What you will do: Locate each line in the records containing "hold". Copy it.
■ ■ ■ ■ ■
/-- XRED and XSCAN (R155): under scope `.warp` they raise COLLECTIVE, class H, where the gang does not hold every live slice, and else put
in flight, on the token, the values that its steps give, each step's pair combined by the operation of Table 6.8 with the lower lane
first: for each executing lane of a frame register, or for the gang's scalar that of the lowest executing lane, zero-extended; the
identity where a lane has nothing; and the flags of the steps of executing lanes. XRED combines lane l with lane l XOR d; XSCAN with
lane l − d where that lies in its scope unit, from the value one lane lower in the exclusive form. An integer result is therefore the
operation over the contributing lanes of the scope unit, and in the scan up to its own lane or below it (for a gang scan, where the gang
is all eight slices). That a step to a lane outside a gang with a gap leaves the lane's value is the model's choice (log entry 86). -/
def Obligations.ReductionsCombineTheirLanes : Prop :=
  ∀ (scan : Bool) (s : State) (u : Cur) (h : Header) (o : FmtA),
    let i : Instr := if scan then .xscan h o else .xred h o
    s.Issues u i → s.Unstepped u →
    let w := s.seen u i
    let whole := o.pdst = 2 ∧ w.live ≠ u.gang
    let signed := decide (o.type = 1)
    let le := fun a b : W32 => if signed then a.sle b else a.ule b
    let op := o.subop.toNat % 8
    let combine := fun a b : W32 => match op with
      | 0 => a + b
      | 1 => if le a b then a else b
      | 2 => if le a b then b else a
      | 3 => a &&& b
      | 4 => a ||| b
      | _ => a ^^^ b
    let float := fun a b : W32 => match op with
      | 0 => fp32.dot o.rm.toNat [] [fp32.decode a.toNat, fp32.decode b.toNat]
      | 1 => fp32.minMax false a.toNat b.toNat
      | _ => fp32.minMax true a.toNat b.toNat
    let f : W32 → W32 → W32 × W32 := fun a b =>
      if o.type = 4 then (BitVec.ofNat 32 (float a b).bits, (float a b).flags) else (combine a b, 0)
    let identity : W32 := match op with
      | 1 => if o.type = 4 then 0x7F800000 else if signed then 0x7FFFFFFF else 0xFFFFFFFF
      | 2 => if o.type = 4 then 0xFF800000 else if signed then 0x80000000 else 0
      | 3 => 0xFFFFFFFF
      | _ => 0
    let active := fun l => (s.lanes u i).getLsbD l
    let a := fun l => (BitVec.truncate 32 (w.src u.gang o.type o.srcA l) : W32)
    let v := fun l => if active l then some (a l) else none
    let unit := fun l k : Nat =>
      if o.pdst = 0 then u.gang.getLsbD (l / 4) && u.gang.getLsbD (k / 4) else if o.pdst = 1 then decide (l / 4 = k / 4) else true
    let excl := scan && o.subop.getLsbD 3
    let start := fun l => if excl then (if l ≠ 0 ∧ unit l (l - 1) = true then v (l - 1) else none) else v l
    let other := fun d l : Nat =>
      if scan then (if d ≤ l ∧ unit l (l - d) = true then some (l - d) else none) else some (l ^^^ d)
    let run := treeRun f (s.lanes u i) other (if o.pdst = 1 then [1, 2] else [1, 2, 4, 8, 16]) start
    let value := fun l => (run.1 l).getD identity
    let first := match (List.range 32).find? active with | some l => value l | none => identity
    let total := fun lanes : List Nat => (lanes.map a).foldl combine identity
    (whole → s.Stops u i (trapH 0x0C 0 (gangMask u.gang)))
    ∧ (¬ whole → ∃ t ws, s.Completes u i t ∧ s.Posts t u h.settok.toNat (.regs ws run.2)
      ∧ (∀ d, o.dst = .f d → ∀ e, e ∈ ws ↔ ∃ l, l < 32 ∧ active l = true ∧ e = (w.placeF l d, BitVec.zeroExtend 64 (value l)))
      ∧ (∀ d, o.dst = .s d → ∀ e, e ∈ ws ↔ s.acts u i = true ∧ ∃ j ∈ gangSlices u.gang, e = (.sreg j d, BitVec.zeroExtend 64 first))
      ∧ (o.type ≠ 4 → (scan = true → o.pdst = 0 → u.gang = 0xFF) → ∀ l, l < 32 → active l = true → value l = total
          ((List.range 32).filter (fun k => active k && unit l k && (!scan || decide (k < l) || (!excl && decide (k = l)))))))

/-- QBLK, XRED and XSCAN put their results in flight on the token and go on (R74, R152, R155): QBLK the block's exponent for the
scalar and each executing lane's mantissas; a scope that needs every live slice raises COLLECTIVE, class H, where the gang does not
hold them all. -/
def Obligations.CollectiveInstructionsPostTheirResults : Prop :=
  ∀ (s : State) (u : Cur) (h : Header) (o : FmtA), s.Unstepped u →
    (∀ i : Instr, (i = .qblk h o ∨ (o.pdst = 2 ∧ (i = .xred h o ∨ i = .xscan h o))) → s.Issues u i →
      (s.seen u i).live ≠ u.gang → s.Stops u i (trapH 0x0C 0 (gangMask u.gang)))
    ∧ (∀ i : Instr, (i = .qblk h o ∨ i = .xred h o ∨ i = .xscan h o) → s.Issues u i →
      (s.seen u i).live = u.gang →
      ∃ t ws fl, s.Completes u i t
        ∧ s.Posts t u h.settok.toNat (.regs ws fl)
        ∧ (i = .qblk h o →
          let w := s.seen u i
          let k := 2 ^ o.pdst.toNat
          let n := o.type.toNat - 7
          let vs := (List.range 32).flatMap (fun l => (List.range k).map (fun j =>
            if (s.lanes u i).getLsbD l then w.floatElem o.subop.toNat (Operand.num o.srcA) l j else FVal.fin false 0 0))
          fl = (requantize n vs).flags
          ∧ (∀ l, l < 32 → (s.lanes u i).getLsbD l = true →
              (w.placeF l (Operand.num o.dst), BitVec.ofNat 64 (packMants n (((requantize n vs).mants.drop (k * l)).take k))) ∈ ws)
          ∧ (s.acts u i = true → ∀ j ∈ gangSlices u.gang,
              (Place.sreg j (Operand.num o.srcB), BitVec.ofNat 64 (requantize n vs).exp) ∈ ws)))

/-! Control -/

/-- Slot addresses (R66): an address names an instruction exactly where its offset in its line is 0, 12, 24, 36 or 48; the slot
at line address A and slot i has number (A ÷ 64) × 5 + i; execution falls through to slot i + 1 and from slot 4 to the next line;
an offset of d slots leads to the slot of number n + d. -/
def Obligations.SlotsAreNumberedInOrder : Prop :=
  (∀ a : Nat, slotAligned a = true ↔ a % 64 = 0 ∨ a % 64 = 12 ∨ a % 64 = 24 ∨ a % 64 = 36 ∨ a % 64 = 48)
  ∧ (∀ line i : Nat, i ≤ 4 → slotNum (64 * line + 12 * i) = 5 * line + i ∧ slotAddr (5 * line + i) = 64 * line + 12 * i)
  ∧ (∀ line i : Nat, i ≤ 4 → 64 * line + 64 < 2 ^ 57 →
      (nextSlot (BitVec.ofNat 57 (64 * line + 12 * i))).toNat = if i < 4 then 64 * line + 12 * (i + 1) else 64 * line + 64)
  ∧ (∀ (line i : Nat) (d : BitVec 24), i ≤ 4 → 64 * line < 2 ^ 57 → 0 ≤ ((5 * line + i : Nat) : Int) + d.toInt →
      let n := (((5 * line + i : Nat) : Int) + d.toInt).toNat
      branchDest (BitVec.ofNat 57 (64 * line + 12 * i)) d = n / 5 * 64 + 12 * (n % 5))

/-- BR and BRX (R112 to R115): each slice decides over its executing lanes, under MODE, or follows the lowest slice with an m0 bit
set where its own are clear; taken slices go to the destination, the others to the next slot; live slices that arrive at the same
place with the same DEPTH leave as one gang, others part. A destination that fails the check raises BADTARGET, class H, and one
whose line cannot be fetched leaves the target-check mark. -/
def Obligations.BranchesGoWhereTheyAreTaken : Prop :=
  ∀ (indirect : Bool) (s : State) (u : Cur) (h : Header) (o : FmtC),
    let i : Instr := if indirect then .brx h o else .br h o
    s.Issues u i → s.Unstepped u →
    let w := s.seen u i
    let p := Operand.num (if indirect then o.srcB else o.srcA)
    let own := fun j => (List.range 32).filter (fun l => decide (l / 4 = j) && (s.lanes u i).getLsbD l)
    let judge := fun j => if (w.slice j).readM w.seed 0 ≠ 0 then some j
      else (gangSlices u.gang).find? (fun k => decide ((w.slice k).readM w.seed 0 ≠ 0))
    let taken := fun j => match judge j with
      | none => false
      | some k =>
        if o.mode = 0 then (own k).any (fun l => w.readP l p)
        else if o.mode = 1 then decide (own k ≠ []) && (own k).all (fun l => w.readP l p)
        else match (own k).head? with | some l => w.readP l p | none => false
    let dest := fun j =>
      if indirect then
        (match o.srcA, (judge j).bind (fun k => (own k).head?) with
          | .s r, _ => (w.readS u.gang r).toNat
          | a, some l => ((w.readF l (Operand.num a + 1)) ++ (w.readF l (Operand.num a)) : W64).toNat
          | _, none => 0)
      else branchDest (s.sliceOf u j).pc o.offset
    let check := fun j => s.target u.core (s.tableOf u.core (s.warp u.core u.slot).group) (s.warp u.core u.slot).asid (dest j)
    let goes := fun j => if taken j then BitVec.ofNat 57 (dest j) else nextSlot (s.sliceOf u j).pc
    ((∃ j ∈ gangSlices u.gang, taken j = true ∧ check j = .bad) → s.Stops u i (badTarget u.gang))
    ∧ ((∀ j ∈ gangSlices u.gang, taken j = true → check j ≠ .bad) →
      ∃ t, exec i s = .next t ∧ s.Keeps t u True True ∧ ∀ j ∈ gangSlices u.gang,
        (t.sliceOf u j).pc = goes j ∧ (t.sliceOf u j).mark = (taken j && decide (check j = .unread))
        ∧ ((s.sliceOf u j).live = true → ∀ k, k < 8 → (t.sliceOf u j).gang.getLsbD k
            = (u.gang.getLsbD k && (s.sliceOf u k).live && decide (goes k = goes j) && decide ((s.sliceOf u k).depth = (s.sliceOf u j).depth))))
■ ■ ■ ■ ■
Expected answer:
/-- XRED and XSCAN (R155): under scope `.warp` they raise COLLECTIVE, class H, where the gang does not hold every live slice, and else put
hold them all. -/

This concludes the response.